The number one culprit in this film, even above her lecherous director, is Nina's "self-sacrificing" mother Erica, who lives with her adult daughter and continues to fret over her as though she were still a small child. Erica is terrified of losing control and letting go of the last remaining hope that her own squandered life might still achieve some sort of vicarious meaning, however remote.

We've all heard and seen this song and dance over and over again, yet people continue to repeat the same mistake with each new generation. 

Alas, the fruit does not fall far from the tree: both Nina and her mother lack any degree of nobility of spirit. Who or what is to blame? Nature or nurture? Take your pick.

The mother and daughter are entirely obsessed with fame and success and with achieving the recognition of other people. For this reason, I find it ludicrous to consider them artists at all. Nina and her mother aspire to acclaim, not to "artistic perfection," whatever that's supposed to mean.

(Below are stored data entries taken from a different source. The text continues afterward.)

/-- LNK_CTL: DIS takes its bits, then RETRAIN, WAKE and QUAR_CLR act (Table LNK-10). -/
def State.writeLnkCtl (s : State) (g : GroupIx) (v : W32) : State :=
  let w := v.toNat
  let retrain (s : State) (u : SubIx) : State := if bit w (8 + u.val) && (s.sub g u).up then s.retrainWarm g u else s
  let wake (s : State) (u : SubIx) : State := if bit w (10 + u.val) then s.wake g u else s
  let s1 := [0, 1].foldl wake ([0, 1].foldl retrain (s.writeDis g (BitVec.ofNat 2 w)))
  if bit w 15 then s1.quarClear g else s1

/-- LNK registers (Tables LNK-10, LNK-12, CMB-4). -/
def State.writeLnk (s : State) (p : Path) (off : BitVec 26) (v : W32) : State :=
  let o := off.toNat - 0x500000
  let g : GroupIx := ⟨o / 0x10000 % 14, Nat.mod_lt _ (by decide)⟩
  if 0xE0000 ≤ o then s.refuse p off
  else
    match o % 0x10000 with
    | 0x00 => s.classed p off (classS p) fun s => s.writeLnkCtl g v
    | 0x08 => s.classed p off (classS p) fun s => s.modGroup g fun k => { k with violCfg := v }
    | 0x20 => s.classed p off (classS p && !s.running) fun s => s.setLoop g v
    | _ => s.refuse p off

/-- FAB registers (Tables FAB-7, FAB-9). -/
def State.writeFab (s : State) (p : Path) (off : BitVec 26) (v : W32) : State :=
  if off = 0x600000 then s.classed p off (classS p) fun s => { s with fab := { s.fab with forceVct := bit v.toNat 2 } }
  else if off = fabRevokeOff then s.classed p off (classS p) fun s => s.revoke v
  else s.refuse p off

/-- INT registers (Tables INT-5, INT-6). -/
def State.writeInt (s : State) (p : Path) (off : BitVec 26) (v : W32) : State :=
  if off = 0x700000 then
    s.classed p off (classS p) fun s => { s with intk := { s.intk with scrubCfg := v &&& 0xFFFFFF00 } }
  else if off = 0x700008 ∨ off = 0x70000C then
    s.write64 p 0x700008 off v (classS p) fun s x => State.answerAgain { s with intk := { s.intk with archVer := x } }
  else s.refuse p off

/-- The path owns a host port's registers (class P). -/
def owns (p : Path) (i : PortIx) : Bool := p == .warden || pathPort p == some i

/-- MEM_HOST_BASE of a port takes a value. -/
def State.setHostBase (s : State) (i : PortIx) (x : W64) : State :=
  { s with memu := { s.memu with hostBase := upd s.memu.hostBase i fun _ => x } }

/-- MEM_HOST_SIZE of a port takes a value, a multiple of 1 MiB (Table MEM-9). -/
def State.setHostSize (s : State) (i : PortIx) (x : W64) : State :=
  { s with memu := { s.memu with hostSize := upd s.memu.hostSize i fun _ => x &&& 0xFFFFFFFFFFF00000 } }

/-- A host window register of port `i` written: by its owner, with no run active (R248). -/
def State.writeHostReg (s : State) (p : Path) (off : BitVec 26) (v : W32) (i : PortIx) : State :=
  let lo := BitVec.ofNat 26 (off.toNat / 8 * 8)
  s.write64 p lo off v (owns p i && !s.running) fun s x => if off.toNat % 16 < 8 then s.setHostBase i x else s.setHostSize i x

/-- MEM registers (Tables MEM-9, MEM-10; R248). -/
def State.writeMem (s : State) (p : Path) (off : BitVec 26) (v : W32) : State :=
  if 0x900100 ≤ off.toNat ∧ off.toNat < 0x900110 then s.writeHostReg p off v 0
  else if 0x900110 ≤ off.toNat ∧ off.toNat < 0x900120 then s.writeHostReg p off v 1
  else if off = 0x900200 then s.classed p off (classS p) fun s => { s with memu := { s.memu with timeout := v } }
  else s.refuse p off

/-- FLT registers (Tables FLT-6, FLT-7). -/
def State.writeFlt (s : State) (p : Path) (off : BitVec 26) (v : W32) : State :=
  if off = fltCtl then
    s.classed p off (classS p) fun s =>
      let s1 := if bit v.toNat 1 then s.clearLog else s
      if bit v.toNat 0 then s1.writeAbandon p else s1
  else if off = 0xB00004 then
    s.classed p off (classS p) fun s => { s with flt := { s.flt with cfg := v &&& 0x13F } }
  else s.refuse p off

/-- RTC_SET (R460). -/
def State.writeRtc (s : State) (p : Path) (off : BitVec 26) (v : W32) : State :=
  if off = 0x300008 ∨ off = rtcSetOff then s.write64 p 0x300008 off v (classS p) State.setRtc else s.refuse p off

/-! ## Field registers (Table CSR-9) -/

/-- The offset of a field register in CSR space. -/
def fldOff (f : FieldIx) (o : BitVec 18) : BitVec 26 := BitVec.ofNat 26 (0x1000000 + 0x40000 * f.val + o.toNat)

/-- Whether a write of a field register from a path acts or may act: FLD_CLK_BOUND from any path, ILV of FLD_XBAR_CFG from a session
or the warden, FLD_RTR_FAULT from the warden (R55, Table CSR-9). -/
def fieldAdmits (p : Path) (o : Nat) : Bool :=
  if o = 0x100 then classS p
  else if 0x1000 ≤ o ∧ o < 0x1020 then p == .warden
  else decide (0x20000 ≤ o) && decide (o < 0x30000) && o % 0x4000 == 0x20

/-- A write that a field register does not admit: refused, but for one of FLD_XBAR_CFG that would leave ILV as it is (R492). -/
def State.fieldRefuse (s : State) (p : Path) (f : FieldIx) (o : BitVec 18) (v : W32) : State :=
  if o.toNat = 0x100 ∧ bit v.toNat 16 = (s.field f).ilv then s else s.refuse p (fldOff f o)

/-- A field register takes a value (Tables WAF-2, WAF-7, COR-11). A change of ILV leaves every byte of the slices at its offset (DESIGN
CHOICE, log entry 31). -/
def State.fieldTake (s : State) (f : FieldIx) (o : Nat) (v : W32) : State :=
  if o = 0x100 then s.modField f fun k => { k with ilv := bit v.toNat 16 }
  else if o < 0x1020 then
    s.modField f fun k => { k with faultTab := upd k.faultTab ⟨(o - 0x1000) / 4 % 8, Nat.mod_lt _ (by decide)⟩ fun _ => v }
  else
    s.modCore (coreOf f ⟨(o - 0x20000) / 0x4000 % 4, Nat.mod_lt _ (by decide)⟩) fun k => { k with bound := v &&& 0xFF }

/-- A field register written by a path (R492). -/
def State.writeField (s : State) (p : Path) (f : FieldIx) (o : BitVec 18) (v : W32) : State :=
  if o.toNat % 4 = 0 ∧ fieldAdmits p o.toNat then s.fieldTake f o.toNat v else s.fieldRefuse p f o v

/-! ## The whole of CSR space -/

/-- A word outside the FLD block written by a path that reaches it (R491, R492). -/
def State.writeBlock (s : State) (p : Path) (off : BitVec 26) (v : W32) : State :=
  match mirReg? off.toNat with
  | some r => s.writeShadow p off r v
  | none =>
    match off.toNat / 0x100000 with
    | 0 => s.writeGlb p off v
    | 1 => s.writePit p off v
    | 2 => s.writeCfg p off v
    | 3 => s.writeRtc p off v
    | 4 => s.writePwr p off v
    | 5 => s.writeLnk p off v
    | 6 => s.writeFab p off v
    | 7 => s.writeInt p off v
    | 9 => s.writeMem p off v
    | 11 => s.writeFlt p off v
    | _ => s.refuse p off

/-- The offset lies in the FLD block. -/
def inFld (off : BitVec 26) : Bool := decide (0x1000000 ≤ off.toNat) && decide (off.toNat < 0x2000000)

/-- The offset within its field. -/
def fldReg (off : BitVec 26) : BitVec 18 := BitVec.ofNat 18 off.toNat

/-- A configuration message: ARG the low bits of the register's offset, the payload the offset and, for a write or a response, the
value (R57, Table WAF-8; log entry 10). -/
def cfgMsg (typ : BitVec 4) (dest src : FieldIx) (o : BitVec 18) (more : List W32) : CtlMsg :=
  { typ := typ, dest := dest, src := src, bcast := false, plane := false, arg := BitVec.ofNat 12 o.toNat
    payload := BitVec.ofNat 32 o.toNat :: more }

/-- A word of the FLD block written by a path: refused at once, or sent to its field (R57). -/
def State.sendField (s : State) (p : Path) (off : BitVec 26) (v : W32) : State :=
  let f := fldField off.toNat
  let o := fldReg off
  if fieldAdmits p o.toNat then s.tell (cfgMsg 8 f (entryField p) o [v]) else s.fieldRefuse p f o v

/-- A word written by a path (R490 to R492); `direct` for a session's words, which reach a field at once. -/
def State.writeWord (s : State) (p : Path) (off : BitVec 26) (v : W32) (direct : Bool := false) : State :=
  if off.toNat % 4 ≠ 0 then s.refuse p off
  else if inFld off then (if direct then s.writeField p (fldField off.toNat) (fldReg off) v else s.sendField p off v)
  else s.writeBlock p off v

/-- CSR_WRITE: nothing from a path that cannot reach CSR space now; else the word's effect (R441, R492). -/
def execCsrWrite (p : Path) (off : BitVec 26) (v : W32) (s : State) : Host.Outcome State Fault Refusal :=
  .next (if s.pathOpen p then s.writeWord p off v else s)

/-- CSR_READ_LOW_LATCH: a path reads a word; a low word latches its high word; an access that is not an aligned word completes as
unsupported; a field's word is asked for over the control network (R8 to R10, R57, R490). -/
def execCsrReadLowLatch (p : Path) (off : BitVec 26) (s : State) : Host.Outcome State Fault Refusal :=
  .next (if !s.pathOpen p then s
    else if off.toNat % 4 ≠ 0 then s.emit (.unsupported p)
    else if inFld off then s.tell (cfgMsg 9 (fldField off.toNat) (entryField p) (fldReg off) [])
    else
      let r := s.readWord p off.toNat
      r.2.emit (.readData p off r.1))

end Sys2Proof.Machine
end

The perfume of perfection, then, turns out to be whatever Beth (Leroy's former "little princess") happened to wear. Had she worn Aquolina Pink Sugar, Nina would have stolen that bottle instead. Nina is devoid of any capacity for judging anything beyond a set of values generated by la foule. She looks out into the audience yearning for their applause, and that is why she steals Beth's lipstick, cigarettes, diamond earring studs and perfume.

Nina is altogether incapable of evaluating the quality of a perfume. Left to her own devices, she might well choose Pink Sugar--for its "pretty pink" color, as she describes the grapefruit her mother serves her for breakfast. Pink is also the color of the huge, thickly iced strawberry cake Erica buys to celebrate her daughter's success in being named the Swan Queen. 

Beth's bottle in all likelihood contains Chanel no 5. Why? Because it is a famous and even legendary perfume--perfect for a princess. Nina believes that by following Beth's example, she can become Leroy's new "little princess". Judging by her mother's silence on the matter, it seems that Nina does not really wear the perfume, except perhaps for her visit to Mr. Leroy's office, where she asks for the lead role of the Swan Queen in the upcoming production of Swan Lake. 

Nina may have worn the perfume along with the lipstick in her desperate effort to win the lead role, for the director does note that she has come to him all "dolled up". However, the aspiring Swan Queen definitely does not wear the perfume at home. Her mother takes note of the diamond studs in her daughter's ears but says not a word about the perfume scent which surely would waft strongly from anyone who applied Chanel no 5 to her skin. The best explanation may simply be that Nina takes a hot shower and lathers up with Camay soap to maintain her pink sheen after each day's rehearsal and before taking the subway home.

In the end, Nina dies having tasted, she says, perfection. In reality, she has been released from her suffering, her bleeding fingers and toes, once and for all.